▶ [Work task]
Determine the number of lines below that contain the string "carries", and state only that number.

+++++

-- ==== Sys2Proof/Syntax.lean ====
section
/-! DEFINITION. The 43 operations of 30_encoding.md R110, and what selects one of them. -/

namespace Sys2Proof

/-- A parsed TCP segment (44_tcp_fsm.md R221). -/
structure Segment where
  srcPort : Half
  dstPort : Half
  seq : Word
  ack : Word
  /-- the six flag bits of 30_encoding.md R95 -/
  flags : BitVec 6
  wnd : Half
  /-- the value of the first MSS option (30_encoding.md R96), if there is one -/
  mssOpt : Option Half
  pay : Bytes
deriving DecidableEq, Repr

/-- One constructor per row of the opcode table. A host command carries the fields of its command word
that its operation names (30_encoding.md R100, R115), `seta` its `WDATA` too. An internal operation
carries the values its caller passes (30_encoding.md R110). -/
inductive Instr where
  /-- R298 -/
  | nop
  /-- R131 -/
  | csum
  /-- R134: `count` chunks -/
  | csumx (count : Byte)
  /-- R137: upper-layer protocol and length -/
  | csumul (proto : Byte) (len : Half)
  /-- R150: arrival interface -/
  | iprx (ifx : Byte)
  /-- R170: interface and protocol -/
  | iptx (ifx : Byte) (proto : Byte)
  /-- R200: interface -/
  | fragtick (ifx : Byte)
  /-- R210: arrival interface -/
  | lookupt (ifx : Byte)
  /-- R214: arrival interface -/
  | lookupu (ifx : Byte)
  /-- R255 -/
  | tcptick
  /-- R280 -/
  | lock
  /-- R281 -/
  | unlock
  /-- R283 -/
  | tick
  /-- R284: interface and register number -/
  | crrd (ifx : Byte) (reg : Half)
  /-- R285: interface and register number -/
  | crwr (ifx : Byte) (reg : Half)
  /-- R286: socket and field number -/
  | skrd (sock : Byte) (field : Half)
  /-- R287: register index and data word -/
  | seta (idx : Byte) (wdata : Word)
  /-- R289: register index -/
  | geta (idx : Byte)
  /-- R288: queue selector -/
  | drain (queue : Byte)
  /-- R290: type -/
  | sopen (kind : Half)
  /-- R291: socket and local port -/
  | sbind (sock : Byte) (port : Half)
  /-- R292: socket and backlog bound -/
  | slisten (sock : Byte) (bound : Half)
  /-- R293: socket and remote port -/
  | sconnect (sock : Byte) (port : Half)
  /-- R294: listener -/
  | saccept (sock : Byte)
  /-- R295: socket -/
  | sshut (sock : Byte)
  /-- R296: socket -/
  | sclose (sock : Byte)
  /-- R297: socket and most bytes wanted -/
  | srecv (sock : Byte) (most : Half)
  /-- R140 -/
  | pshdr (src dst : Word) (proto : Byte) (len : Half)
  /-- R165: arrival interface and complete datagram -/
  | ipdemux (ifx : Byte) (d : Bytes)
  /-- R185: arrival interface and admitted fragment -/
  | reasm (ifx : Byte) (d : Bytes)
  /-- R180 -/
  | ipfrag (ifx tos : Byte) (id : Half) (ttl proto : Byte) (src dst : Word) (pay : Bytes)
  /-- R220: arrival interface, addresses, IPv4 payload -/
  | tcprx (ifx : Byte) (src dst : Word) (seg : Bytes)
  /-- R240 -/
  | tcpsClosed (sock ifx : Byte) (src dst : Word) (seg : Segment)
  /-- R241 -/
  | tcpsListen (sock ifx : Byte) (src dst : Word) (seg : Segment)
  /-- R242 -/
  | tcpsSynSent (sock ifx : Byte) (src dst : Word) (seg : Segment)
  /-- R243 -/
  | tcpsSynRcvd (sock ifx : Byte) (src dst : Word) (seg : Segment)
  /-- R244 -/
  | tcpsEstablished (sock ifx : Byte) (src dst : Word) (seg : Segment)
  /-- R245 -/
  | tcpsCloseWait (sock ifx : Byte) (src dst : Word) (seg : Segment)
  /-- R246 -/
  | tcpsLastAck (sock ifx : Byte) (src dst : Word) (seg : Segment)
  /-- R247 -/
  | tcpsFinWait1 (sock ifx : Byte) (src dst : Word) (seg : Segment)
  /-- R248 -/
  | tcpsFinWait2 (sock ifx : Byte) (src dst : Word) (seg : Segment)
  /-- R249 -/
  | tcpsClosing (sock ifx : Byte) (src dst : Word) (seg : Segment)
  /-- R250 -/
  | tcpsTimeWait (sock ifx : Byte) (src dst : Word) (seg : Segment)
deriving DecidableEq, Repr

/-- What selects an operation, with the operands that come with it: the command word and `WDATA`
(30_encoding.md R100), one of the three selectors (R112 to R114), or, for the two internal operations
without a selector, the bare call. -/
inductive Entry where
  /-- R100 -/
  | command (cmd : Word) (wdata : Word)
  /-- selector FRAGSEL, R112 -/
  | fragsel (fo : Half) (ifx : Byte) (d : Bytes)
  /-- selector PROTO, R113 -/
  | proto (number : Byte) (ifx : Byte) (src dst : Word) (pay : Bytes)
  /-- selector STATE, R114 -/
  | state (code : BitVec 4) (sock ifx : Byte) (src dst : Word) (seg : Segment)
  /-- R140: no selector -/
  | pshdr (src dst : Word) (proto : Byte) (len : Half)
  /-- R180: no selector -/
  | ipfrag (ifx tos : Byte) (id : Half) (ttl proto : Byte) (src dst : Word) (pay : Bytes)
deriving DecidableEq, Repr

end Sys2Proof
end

+++++

▶ [Exercise output]
2